When I lived in Iran in 2008/2009 I had a blog called “Nutella im Orient” meaning Nutella in the Orient. Look at it, it’s still live and ugly. A friend who went on a world trip had recommended to me the blog provider. It definitely served its purpose but the design editor didn’t offer a big variety.
In 2015 I wanted to try blogging and got help from a friend. He advised me to buy a theme for WordPress and not to spend too much time on the website’s appearance. But I couldn’t help myself and literally spent three days on logo design, in the end discarding all seven versions and resorting to hiring a designer on fiverr. Which didn’t help. I didn’t like the design either. So I went back and just picked one of my own old ones and ignored the problem. The wisest thing I could do.
The famous 80/20 rule
Yes, design is important (especially if you are producing a book on design) but it is the part of setting up a website that people, including myself, waste most time on. Because most of us are not frontend developers or designers but we have seen all these beautiful examples done by pros and we want something similar but without the resources.
So the best idea is to focus on what you are good at and the core of your business. Have you heard about the 80/20 rule? It states that for many events, roughly 80% of the effects come from 20% of the causes. So 20% of our work accounts for 80% of the result. I am a big fan of this principle because it’s not only true but makes life and decision making way easier. So with this website I put the 80/20 rule into action for the first time.

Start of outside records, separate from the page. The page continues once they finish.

/-- A Host step, a tick, the reset input and a turn of a hanging Host, each from a state with the invariant. -/
theorem witness_StepKeepsInvariant :
    Invariant { demo with sched := [], prog := [0x1300000000000000] } ∧
    Invariant { demo with sched := [.timer], prog := [] } ∧ Invariant { demo with sched := [.reset], prog := [] } ∧
    Invariant stalled ∧
    holds (step { demo with sched := [], prog := [0x1300000000000000] }) (fun _ => true) = true ∧
    holds (step { demo with sched := [.timer], prog := [] }) (fun _ => true) = true ∧
    holds (step { demo with sched := [.reset], prog := [] }) (fun _ => true) = true ∧
    holds (step stalled) (fun t => t.busLog.length == 2) = true :=
  ⟨demo_invariant _ _, demo_invariant _ _, demo_invariant _ _, stalled_meets_invariant, by decide, by decide, by decide,
    by decide⟩

/-- The last channel among them. -/
theorem witness_LedCfgBindsThreeChannels :
    (0 : ChannelId) ≠ 1 ∧ (0 : ChannelId) ≠ 15 ∧ (1 : ChannelId) ≠ 15 ∧
    (15 : ChannelId).toNat < State.reset.cfg.pwmChannels ∧ State.reset.siConfigured = false := by decide

/-- A configured LED and bus; and a block of twelve channels, on which identifier 12 names none. -/
theorem witness_SecondConfigurationRefused :
    (0 : ChannelId) ≠ 1 ∧ (0 : ChannelId) ≠ 2 ∧ (1 : ChannelId) ≠ 2 ∧ (2 : ChannelId).toNat < demo.cfg.pwmChannels ∧
    demo.siConfigured = true ∧ (demo.bus .bus0).configured = true ∧ (demo.bus .bus1).configured = true ∧
    refuses (exec (.ledCfg 0 1 12 0 0 0) { State.reset with cfg := { Config.default with pwmChannels := 12 } })
      .reserved = true := by decide

theorem witness_CommandsNeedTheirConfiguration :
    State.reset.siConfigured = false ∧ (State.reset.bus .bus0).configured = false ∧
    (State.reset.bus State.reset.cfg.motorBus).configured = false ∧ 1 ≤ (4 : BitVec 3).toNat ∧
    (4 : BitVec 3).toNat ≤ State.reset.cfg.busMaxBytes ∧
    (0xFFFFFFFF : BitVec 32).toNat < 2 ^ (8 * (4 : BitVec 3).toNat) := by decide

theorem witness_LedColorShowsClampedColor :
    LedReady (led .cycle 6 2) ⟨0, 10⟩ ⟨1, 11⟩ ⟨2, 12⟩ ∧ State.reset.siConfigured = false := by
  unfold LedReady
  decide

theorem witness_LedModeEntryActions :
    LedReady (led .on 7 0) ⟨0, 10⟩ ⟨1, 11⟩ ⟨2, 12⟩ ∧ (led .on 7 0).cfg.Valid ∧
    (led .on 7 0).siColor.toNat < (led .on 7 0).cfg.colorCount ∧
    ((4 : Byte) ≠ (led .on 7 0).cfg.ledOn ∧ (4 : Byte) ≠ (led .on 7 0).cfg.ledBlink ∧
      (4 : Byte) ≠ (led .on 7 0).cfg.ledCycle) ∧ (led .on 7 0).cfg.offBlanks = true := by
  unfold LedReady
  decide

theorem witness_LedUpdateWithoutTickIsNoOp : (led .blink 0 0).siTicks = 0 := by decide

theorem witness_LedUpdateOnAndOffOnlyDrain :
    0 < (led .on 6 1).siTicks ∧ (led .on 6 1).csHeld = false ∧ (led .on 6 1).irqPending = false ∧
    (led .on 6 1).siMode = .on ∧ (led .off 6 1).siMode = .off := by decide

theorem witness_LedUpdateBlinkToggles :
    LedReady (led .blink 0 1) ⟨0, 10⟩ ⟨1, 11⟩ ⟨2, 12⟩ ∧ (led .blink 0 1).cfg.Valid ∧
    (led .blink 0 1).csHeld = false ∧ (led .blink 0 1).irqPending = false ∧ 0 < (led .blink 0 1).siTicks ∧
    (led .blink 0 1).siMode = .blink := by
  unfold LedReady
  decide

/-- The last member of the order, and a colour outside it. -/
theorem witness_LedUpdateCycleAdvances :
    LedReady (led .cycle 4 1) ⟨0, 10⟩ ⟨1, 11⟩ ⟨2, 12⟩ ∧ (led .cycle 4 1).cfg.Valid ∧
    (led .cycle 4 1).csHeld = false ∧ (led .cycle 4 1).irqPending = false ∧ 0 < (led .cycle 4 1).siTicks ∧
    (led .cycle 4 1).siMode = .cycle ∧ (led .cycle 4 1).cfg.cycleOrder[4]? = some (led .cycle 4 1).siColor ∧
    (led .cycle 6 1).siColor ∉ (led .cycle 6 1).cfg.cycleOrder := by
  unfold LedReady
  decide
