/-- Guidance record (R48). -/
structure Guidance where
  status  : GuideStatus
  tip     : Option Int
  design  : Option Int
  cutFill : Option Int
  panel   : Option Nat
  deriving DecidableEq, Repr

/-- Guard state (R52). -/
inductive GuardState where
  | off | active | suspended
  deriving DecidableEq, Repr

/-- The Grade Guide. -/
structure Grade where
  bench    : Benchmark
  guardOn  : Bool
  guide    : Guidance
  guard    : GuardState
  demand   : Nat
  deriving DecidableEq, Repr

/-! ### Envelope Unit (spec/04) -/

/-- Fence kinds (R57). -/
inductive FenceKind where
  | sector | ceiling | floor | reach
  deriving DecidableEq, Repr

/-- Fence states (R57). -/
inductive FenceState where
  | empty | clear | approach | held | breached | indeterminate
  deriving DecidableEq, Repr

/-- Unit of a remaining distance (R57). -/
inductive DistUnit where
  | mm | cd
  deriving DecidableEq, Repr

/-- Remaining distance (R65). -/
structure Distance where
  amount : Int
  unit   : DistUnit
  deriving DecidableEq, Repr

/-- Kind, sector, limit (absent for SECTOR) and band of a fence (R57). -/
structure FenceGeom where
  kind  : FenceKind
  start : Nat
  stop  : Nat
  limit : Option Int
  band  : Nat
  deriving DecidableEq, Repr

/-- The contents of an occupied slot (R57): effective fence, site part, and flags. -/
structure Fence where
  eff       : FenceGeom
  site      : Option FenceGeom
  verified  : Bool
  tightened : Bool
  deriving DecidableEq, Repr

/-- The four fence alerts of R71. -/
inductive FenceAlert where
  | approach | held | breached | indeterminate
  deriving DecidableEq, Repr

/-- One slot of the fence table (R57). -/
structure FenceSlot where
  fence     : Option Fence
  state     : FenceState
  remaining : Option Distance
  demands   : Row
  alert     : Option FenceAlert
  deriving DecidableEq, Repr

/-- The Envelope Unit: slots 1 to 16 in order, the ENVELOPE_CRAWL demand (R68), and whether SLEW_UNINDEXED
stands (R72). -/
structure Env where
  slots     : List FenceSlot
  crawl     : Row
  unindexed : Bool
  deriving DecidableEq, Repr

/-! ### Cap Merger (spec/05) -/

/-- Limiting contributor of a cap record (R84). -/
inductive Contributor where
  | fence (slot : Nat) | envelopeCrawl | service (item : Nat) | gradeGuard | none
  deriving DecidableEq, Repr

/-- Cap record (R84). -/
structure CapRec where
  value    : Nat
  limiting : Contributor
  deriving DecidableEq, Repr

/-- The demand table (R84): sixteen slots, ENVELOPE_CRAWL, twenty-four items, GRADE_GUARD. -/
structure DemandTable where
  slots : List Row
  crawl : Row
  items : List Row
  guard : Row
  deriving DecidableEq, Repr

The name came into my mind a little while ago. Read more about it here.
I registered the URL through a provider I already had. Do a quick Google search for your country. It’s also possible to switch your hosting provider if you are not happy. If you want to set up an online shop, you can also go directly for Shopify or Wix. I set my website up as a WordPress blog because I worked with it before and my developer friends can help me adjusting stuff better.
I considered what core features my WordPress template should have (multi-purpose working with the free WooCommerce plugin). I had narrowed my search by multi-purpose templates which worked with WooCommerce and cost under $60. Then I checked the first three pages of the best rated themes on Themeforest. It is not recommended to just go for the most popular as you might end up with the same one everyone else is using. I liked Uplift the most which is what you see now.
I drew two different versions of the logo and decided on one. I was only semi-happy but you can spend hours just on a logo. Still I did a quick revision and went with another one. The best tool for this is Designapp.io. Huge variety of fonts, including Google fonts.
Colors & Fonts
A general rule for a good design: Keep it simple! This translates into max. 2-3 colors and two different fonts (one for body text and one for headings). I have to admit that I neglected the color part so far, will come later. A good tool for the fonts is Google Fonts. You can try different versions reallife and Google recommends combinations which work well or are popular.
Then came the part of finding the right images. I knew that to achieve a good result I would have to sacrifice a lot of time if I wanted to use my own photos. Before actually doing it I never imagined that so much time is spent before one beautiful pic makes it onto your website. Editing, cropping, file optimizing, you have to do all this. The easiest way is to use stock images and no, they are not that ugly anymore. The best overview is still Makerbook. There are millions of wonderful pictures out there waiting to be cropped, resized and uploaded.
You will be surprised how fast you can set up a decent looking website within one or two weeks. Yet you still come across stories of success where you ask yourself: Really??? With this crappy design, they made it so far? Yes, you can.